### [Task description]
Go through the listing below and return each line that includes "Machine".

### [Record excerpts]
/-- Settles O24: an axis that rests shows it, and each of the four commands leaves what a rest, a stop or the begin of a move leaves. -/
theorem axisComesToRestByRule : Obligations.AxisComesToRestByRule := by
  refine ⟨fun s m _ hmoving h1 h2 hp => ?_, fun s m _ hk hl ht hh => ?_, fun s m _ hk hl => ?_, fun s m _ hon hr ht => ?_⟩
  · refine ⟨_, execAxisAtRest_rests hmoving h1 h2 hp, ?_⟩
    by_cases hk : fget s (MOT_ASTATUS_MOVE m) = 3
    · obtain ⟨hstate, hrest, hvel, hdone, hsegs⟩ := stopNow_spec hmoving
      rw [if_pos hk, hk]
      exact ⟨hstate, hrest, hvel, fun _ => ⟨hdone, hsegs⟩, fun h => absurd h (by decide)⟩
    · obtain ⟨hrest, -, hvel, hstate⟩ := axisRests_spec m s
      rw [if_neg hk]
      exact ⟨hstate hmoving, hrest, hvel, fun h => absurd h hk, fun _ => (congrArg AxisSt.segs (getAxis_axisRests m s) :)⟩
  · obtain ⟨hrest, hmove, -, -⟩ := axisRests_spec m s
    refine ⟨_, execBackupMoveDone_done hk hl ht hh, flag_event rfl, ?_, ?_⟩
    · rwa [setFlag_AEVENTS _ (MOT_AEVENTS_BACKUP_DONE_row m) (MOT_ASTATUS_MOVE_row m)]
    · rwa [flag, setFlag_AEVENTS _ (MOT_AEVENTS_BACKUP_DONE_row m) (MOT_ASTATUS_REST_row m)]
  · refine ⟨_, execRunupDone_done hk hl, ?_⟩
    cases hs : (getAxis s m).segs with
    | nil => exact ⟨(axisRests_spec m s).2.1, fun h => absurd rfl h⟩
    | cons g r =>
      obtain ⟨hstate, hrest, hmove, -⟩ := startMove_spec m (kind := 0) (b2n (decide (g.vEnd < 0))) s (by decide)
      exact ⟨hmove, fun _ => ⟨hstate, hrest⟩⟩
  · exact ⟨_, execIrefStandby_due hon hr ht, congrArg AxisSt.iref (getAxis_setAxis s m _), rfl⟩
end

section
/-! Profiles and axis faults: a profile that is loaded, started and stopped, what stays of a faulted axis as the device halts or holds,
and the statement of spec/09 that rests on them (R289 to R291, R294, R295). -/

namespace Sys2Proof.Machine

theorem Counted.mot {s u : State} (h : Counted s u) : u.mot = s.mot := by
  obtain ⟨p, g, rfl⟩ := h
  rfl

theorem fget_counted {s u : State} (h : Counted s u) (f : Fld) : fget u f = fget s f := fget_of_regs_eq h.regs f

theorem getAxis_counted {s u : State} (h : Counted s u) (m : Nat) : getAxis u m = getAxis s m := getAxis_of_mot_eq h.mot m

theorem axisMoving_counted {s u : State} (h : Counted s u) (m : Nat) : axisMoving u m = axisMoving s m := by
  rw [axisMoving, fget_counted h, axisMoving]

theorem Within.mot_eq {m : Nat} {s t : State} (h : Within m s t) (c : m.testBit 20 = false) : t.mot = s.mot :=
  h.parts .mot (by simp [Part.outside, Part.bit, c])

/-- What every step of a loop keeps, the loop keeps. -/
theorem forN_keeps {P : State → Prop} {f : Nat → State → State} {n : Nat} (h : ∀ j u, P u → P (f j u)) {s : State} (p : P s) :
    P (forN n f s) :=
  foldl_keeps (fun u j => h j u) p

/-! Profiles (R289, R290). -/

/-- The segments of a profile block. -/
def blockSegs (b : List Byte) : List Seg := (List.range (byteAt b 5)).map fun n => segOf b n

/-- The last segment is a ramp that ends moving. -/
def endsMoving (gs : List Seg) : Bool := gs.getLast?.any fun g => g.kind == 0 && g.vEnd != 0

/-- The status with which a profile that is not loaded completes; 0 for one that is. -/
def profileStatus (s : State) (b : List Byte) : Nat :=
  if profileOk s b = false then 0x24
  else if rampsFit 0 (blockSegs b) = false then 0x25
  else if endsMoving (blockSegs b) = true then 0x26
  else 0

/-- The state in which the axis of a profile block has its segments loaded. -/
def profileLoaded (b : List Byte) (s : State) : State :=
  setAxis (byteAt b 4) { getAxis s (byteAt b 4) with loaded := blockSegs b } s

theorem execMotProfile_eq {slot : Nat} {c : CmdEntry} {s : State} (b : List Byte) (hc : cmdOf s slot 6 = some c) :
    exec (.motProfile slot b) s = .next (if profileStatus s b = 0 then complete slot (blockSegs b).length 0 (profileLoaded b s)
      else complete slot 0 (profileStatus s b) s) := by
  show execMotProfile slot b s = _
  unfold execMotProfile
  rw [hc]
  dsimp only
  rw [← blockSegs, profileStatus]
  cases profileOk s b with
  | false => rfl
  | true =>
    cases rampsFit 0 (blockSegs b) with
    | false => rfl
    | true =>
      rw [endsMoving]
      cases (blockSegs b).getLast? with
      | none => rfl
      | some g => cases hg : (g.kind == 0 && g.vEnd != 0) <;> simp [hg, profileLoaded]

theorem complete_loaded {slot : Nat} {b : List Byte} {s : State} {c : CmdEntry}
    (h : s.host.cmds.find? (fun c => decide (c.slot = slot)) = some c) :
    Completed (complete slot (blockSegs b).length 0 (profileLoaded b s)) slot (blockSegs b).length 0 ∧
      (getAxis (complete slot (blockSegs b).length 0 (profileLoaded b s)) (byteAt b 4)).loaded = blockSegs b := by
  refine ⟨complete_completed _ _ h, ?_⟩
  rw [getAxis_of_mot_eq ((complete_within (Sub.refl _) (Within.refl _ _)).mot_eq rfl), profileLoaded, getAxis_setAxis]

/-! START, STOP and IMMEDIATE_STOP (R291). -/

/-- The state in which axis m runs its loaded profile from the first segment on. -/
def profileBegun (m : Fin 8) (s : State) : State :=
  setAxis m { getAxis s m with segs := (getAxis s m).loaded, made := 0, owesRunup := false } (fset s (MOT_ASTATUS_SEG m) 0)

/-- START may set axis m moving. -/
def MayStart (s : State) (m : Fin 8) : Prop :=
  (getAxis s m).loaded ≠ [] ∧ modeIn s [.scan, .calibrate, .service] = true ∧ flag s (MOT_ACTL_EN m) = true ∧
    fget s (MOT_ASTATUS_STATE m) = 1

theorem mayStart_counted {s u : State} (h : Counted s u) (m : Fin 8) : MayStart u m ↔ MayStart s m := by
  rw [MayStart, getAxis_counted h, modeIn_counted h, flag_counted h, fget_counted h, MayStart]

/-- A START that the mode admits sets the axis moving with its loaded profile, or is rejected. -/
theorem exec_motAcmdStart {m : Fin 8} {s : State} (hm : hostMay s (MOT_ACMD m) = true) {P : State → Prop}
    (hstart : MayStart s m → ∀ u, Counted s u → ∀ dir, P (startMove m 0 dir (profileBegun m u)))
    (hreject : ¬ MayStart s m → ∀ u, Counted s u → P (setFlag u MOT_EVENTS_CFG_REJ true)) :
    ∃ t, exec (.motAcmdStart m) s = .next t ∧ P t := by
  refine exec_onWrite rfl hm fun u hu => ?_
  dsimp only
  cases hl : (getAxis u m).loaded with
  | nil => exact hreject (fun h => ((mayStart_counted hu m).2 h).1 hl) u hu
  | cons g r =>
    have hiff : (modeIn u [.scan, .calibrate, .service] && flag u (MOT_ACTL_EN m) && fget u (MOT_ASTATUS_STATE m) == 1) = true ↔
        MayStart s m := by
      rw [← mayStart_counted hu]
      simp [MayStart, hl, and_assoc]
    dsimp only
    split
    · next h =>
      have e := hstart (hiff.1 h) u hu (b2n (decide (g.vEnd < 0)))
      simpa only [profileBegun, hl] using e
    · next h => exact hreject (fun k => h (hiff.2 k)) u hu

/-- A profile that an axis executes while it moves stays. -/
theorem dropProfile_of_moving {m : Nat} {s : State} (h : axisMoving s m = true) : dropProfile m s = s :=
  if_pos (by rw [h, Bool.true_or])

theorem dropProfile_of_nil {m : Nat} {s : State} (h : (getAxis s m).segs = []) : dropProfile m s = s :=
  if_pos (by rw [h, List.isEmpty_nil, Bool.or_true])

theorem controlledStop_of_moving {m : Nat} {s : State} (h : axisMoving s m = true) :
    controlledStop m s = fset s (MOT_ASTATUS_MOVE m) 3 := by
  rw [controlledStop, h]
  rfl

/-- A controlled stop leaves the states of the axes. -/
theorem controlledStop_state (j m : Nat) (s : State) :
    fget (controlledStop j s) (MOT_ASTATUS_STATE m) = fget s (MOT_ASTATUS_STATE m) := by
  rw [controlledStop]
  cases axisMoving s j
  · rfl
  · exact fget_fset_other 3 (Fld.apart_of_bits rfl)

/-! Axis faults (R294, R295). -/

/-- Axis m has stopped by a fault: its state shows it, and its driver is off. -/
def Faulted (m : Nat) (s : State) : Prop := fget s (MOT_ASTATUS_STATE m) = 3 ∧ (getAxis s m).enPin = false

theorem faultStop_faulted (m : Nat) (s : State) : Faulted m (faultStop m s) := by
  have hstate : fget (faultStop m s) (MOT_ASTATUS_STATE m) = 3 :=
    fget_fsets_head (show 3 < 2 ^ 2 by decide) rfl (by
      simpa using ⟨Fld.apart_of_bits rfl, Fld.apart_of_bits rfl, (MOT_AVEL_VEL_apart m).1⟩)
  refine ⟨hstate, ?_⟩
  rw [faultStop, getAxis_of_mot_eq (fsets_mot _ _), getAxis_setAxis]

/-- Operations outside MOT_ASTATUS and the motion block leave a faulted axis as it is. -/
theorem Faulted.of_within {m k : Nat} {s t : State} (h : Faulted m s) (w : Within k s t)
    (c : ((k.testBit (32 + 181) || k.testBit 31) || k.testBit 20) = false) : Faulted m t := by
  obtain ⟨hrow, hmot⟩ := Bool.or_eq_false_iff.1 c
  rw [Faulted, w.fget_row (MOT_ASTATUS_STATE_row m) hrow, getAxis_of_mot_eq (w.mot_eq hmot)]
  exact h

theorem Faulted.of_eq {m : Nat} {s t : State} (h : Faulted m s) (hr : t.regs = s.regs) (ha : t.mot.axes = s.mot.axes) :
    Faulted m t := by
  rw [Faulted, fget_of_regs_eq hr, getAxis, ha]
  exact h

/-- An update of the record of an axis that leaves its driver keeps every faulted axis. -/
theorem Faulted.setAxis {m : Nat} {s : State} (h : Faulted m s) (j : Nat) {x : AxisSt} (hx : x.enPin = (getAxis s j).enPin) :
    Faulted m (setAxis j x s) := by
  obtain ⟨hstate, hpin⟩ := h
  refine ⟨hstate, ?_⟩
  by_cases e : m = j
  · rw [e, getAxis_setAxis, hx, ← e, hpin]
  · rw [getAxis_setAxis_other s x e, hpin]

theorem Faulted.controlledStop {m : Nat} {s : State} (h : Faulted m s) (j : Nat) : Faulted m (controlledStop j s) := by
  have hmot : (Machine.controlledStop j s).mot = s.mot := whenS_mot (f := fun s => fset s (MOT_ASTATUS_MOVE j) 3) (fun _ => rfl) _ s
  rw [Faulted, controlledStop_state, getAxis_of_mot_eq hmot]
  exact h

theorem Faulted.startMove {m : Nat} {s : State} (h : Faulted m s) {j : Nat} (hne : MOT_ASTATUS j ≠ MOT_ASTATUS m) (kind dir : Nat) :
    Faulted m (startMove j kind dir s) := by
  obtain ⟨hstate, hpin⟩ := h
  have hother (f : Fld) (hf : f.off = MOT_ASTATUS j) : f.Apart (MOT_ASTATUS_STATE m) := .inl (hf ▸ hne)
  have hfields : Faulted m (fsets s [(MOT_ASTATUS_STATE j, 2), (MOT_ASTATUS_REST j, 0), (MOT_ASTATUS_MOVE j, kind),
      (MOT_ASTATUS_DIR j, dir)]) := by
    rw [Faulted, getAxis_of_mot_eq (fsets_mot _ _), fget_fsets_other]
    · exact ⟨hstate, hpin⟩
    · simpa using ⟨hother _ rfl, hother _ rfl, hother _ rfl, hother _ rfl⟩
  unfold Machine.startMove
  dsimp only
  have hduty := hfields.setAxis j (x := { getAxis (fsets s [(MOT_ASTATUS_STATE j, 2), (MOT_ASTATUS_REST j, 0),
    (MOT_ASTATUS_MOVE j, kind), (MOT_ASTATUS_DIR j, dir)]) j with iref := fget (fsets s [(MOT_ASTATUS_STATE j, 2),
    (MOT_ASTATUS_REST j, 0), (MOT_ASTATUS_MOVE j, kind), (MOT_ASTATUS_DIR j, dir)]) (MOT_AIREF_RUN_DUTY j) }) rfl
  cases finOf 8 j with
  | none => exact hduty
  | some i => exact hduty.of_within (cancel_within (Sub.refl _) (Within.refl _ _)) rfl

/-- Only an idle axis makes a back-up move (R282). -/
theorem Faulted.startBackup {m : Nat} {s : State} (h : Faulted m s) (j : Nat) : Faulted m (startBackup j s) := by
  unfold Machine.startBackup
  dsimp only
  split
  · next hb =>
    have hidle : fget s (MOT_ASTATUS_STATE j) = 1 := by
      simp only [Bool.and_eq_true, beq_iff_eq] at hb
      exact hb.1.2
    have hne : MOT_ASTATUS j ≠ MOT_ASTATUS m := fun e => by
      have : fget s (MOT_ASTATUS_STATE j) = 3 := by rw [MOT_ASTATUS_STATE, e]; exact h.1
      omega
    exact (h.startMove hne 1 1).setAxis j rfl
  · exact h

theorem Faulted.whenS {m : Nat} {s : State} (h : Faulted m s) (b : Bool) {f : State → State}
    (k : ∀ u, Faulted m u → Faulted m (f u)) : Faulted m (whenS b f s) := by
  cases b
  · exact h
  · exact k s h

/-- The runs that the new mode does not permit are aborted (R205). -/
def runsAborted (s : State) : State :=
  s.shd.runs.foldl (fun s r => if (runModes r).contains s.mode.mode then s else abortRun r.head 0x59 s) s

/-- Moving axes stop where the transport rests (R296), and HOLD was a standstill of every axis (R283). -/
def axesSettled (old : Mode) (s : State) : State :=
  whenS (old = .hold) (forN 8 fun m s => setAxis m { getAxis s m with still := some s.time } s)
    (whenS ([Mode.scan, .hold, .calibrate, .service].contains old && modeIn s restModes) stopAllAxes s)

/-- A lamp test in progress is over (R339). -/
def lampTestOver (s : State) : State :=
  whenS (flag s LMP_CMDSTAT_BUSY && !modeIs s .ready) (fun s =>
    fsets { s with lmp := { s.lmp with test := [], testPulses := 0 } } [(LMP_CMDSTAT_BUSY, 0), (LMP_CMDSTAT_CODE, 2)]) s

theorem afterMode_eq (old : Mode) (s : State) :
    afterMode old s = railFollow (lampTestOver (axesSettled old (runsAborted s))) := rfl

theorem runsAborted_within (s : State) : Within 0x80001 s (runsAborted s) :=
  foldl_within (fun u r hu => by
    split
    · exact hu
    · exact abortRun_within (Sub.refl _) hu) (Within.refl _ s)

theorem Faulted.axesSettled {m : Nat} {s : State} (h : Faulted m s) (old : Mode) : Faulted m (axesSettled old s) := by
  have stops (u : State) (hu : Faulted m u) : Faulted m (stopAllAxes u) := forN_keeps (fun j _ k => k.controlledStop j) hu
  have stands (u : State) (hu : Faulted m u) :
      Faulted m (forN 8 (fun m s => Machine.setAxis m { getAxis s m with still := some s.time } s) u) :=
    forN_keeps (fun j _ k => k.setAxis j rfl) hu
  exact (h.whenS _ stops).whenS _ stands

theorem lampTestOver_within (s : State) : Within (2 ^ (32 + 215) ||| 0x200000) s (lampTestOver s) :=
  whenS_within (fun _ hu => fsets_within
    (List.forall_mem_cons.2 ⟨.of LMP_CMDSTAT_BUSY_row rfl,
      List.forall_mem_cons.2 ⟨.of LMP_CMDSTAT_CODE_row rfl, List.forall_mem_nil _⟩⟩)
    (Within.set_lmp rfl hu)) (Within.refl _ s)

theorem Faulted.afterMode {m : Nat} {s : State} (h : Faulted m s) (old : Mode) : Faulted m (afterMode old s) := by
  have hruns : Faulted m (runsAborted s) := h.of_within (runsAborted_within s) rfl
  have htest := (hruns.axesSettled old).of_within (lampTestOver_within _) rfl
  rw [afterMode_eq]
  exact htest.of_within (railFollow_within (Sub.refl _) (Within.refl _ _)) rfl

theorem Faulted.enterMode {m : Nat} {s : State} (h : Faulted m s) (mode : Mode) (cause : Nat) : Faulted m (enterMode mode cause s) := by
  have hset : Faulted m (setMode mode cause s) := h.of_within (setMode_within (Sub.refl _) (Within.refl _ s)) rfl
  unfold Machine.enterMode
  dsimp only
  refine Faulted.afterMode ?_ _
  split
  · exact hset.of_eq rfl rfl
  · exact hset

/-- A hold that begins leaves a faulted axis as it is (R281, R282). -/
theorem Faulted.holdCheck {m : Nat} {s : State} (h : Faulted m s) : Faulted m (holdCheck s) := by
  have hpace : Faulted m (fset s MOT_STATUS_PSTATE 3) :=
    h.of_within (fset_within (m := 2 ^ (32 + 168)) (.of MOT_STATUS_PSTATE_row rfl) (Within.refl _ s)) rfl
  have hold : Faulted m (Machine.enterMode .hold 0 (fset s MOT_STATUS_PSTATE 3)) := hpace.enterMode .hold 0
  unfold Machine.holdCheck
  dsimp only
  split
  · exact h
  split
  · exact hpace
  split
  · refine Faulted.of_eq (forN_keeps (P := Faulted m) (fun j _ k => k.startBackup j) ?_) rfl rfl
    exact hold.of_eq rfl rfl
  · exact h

### [Completed exercise]
namespace Sys2Proof.Machine
  have hmot : (Machine.controlledStop j s).mot = s.mot := whenS_mot (f := fun s => fset s (MOT_ASTATUS_MOVE j) 3) (fun _ => rfl) _ s
  unfold Machine.startMove
  unfold Machine.startBackup
      Faulted m (forN 8 (fun m s => Machine.setAxis m { getAxis s m with still := some s.time } s) u) :=
  unfold Machine.enterMode
  have hold : Faulted m (Machine.enterMode .hold 0 (fset s MOT_STATUS_PSTATE 3)) := hpace.enterMode .hold 0
  unfold Machine.holdCheck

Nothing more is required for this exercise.